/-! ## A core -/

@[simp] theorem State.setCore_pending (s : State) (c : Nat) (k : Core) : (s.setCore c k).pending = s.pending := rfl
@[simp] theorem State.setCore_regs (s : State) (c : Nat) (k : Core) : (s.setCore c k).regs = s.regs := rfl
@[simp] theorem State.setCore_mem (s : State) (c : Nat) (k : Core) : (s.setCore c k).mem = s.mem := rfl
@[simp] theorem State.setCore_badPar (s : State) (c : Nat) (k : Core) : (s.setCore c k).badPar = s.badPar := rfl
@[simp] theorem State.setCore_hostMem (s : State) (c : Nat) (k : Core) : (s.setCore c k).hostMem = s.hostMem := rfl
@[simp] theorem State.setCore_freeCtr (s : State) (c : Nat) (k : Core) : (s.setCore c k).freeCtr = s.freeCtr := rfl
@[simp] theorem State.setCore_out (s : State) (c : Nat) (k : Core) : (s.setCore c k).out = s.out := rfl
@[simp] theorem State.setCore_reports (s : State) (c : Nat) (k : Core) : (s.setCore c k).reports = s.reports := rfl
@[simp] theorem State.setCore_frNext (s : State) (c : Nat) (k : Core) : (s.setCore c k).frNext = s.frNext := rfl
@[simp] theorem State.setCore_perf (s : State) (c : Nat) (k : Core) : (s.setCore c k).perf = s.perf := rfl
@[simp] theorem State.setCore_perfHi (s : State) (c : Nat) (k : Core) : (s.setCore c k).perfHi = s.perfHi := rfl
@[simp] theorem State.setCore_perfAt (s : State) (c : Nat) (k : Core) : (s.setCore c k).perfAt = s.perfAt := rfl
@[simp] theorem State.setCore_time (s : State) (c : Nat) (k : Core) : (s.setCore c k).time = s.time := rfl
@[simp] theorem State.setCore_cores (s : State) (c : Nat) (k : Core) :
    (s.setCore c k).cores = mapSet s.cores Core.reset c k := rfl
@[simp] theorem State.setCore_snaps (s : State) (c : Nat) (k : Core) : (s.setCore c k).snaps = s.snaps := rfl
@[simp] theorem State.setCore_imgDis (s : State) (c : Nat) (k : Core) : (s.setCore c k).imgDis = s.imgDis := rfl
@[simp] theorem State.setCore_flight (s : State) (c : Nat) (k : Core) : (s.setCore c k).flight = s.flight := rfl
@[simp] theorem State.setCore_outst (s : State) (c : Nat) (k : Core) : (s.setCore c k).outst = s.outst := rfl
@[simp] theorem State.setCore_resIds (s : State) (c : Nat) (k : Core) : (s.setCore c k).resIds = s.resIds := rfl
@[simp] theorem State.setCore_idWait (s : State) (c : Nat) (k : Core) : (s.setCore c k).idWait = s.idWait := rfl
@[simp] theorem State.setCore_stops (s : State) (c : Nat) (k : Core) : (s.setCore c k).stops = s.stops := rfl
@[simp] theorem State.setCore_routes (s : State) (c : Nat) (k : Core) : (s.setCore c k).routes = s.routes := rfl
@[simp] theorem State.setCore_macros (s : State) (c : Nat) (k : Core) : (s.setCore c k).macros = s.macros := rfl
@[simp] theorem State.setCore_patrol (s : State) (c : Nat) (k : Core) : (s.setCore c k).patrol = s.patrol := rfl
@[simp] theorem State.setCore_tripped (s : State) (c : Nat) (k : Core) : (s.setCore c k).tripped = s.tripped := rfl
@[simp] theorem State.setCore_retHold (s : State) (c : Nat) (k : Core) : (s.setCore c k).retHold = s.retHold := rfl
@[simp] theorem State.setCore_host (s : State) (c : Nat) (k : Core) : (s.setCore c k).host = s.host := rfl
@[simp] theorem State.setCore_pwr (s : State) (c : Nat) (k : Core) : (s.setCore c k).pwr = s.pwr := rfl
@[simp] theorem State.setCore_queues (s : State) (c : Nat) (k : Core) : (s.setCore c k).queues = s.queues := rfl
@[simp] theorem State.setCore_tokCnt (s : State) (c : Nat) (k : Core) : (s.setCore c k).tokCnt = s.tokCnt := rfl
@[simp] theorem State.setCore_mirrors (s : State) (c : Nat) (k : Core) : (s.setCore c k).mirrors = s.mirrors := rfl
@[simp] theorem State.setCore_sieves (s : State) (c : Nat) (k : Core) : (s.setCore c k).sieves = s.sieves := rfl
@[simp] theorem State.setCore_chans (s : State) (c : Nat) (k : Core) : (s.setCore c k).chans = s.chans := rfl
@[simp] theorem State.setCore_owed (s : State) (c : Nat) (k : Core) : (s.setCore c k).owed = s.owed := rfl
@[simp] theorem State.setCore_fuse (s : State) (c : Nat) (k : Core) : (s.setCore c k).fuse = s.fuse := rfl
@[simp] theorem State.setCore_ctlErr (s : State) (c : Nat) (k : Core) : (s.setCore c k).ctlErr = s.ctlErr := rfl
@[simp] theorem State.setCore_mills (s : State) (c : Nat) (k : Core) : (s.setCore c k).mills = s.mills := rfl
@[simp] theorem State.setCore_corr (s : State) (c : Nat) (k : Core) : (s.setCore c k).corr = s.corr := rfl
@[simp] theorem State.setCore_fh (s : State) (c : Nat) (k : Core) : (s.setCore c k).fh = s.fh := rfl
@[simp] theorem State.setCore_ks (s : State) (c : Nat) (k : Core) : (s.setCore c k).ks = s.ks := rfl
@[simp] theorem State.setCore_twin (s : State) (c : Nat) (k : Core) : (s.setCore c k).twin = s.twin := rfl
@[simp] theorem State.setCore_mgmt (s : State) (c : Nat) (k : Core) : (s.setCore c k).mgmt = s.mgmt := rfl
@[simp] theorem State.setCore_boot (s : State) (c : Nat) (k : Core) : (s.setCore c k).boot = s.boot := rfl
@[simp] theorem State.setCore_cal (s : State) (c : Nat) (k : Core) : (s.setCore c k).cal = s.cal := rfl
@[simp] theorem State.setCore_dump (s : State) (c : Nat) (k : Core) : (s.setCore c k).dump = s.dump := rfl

++++++++++++++++++++

* **Exercise directions**
Could you repeat exactly the lines above from the line with "s.out := rfl" up to and including the line with "s.idWait := rfl", and only those?

* **Written reply**
@[simp] theorem State.setCore_out (s : State) (c : Nat) (k : Core) : (s.setCore c k).out = s.out := rfl
@[simp] theorem State.setCore_reports (s : State) (c : Nat) (k : Core) : (s.setCore c k).reports = s.reports := rfl
@[simp] theorem State.setCore_frNext (s : State) (c : Nat) (k : Core) : (s.setCore c k).frNext = s.frNext := rfl
@[simp] theorem State.setCore_perf (s : State) (c : Nat) (k : Core) : (s.setCore c k).perf = s.perf := rfl
@[simp] theorem State.setCore_perfHi (s : State) (c : Nat) (k : Core) : (s.setCore c k).perfHi = s.perfHi := rfl
@[simp] theorem State.setCore_perfAt (s : State) (c : Nat) (k : Core) : (s.setCore c k).perfAt = s.perfAt := rfl
@[simp] theorem State.setCore_time (s : State) (c : Nat) (k : Core) : (s.setCore c k).time = s.time := rfl
@[simp] theorem State.setCore_cores (s : State) (c : Nat) (k : Core) :
    (s.setCore c k).cores = mapSet s.cores Core.reset c k := rfl
@[simp] theorem State.setCore_snaps (s : State) (c : Nat) (k : Core) : (s.setCore c k).snaps = s.snaps := rfl
@[simp] theorem State.setCore_imgDis (s : State) (c : Nat) (k : Core) : (s.setCore c k).imgDis = s.imgDis := rfl
@[simp] theorem State.setCore_flight (s : State) (c : Nat) (k : Core) : (s.setCore c k).flight = s.flight := rfl
@[simp] theorem State.setCore_outst (s : State) (c : Nat) (k : Core) : (s.setCore c k).outst = s.outst := rfl
@[simp] theorem State.setCore_resIds (s : State) (c : Nat) (k : Core) : (s.setCore c k).resIds = s.resIds := rfl
@[simp] theorem State.setCore_idWait (s : State) (c : Nat) (k : Core) : (s.setCore c k).idWait = s.idWait := rfl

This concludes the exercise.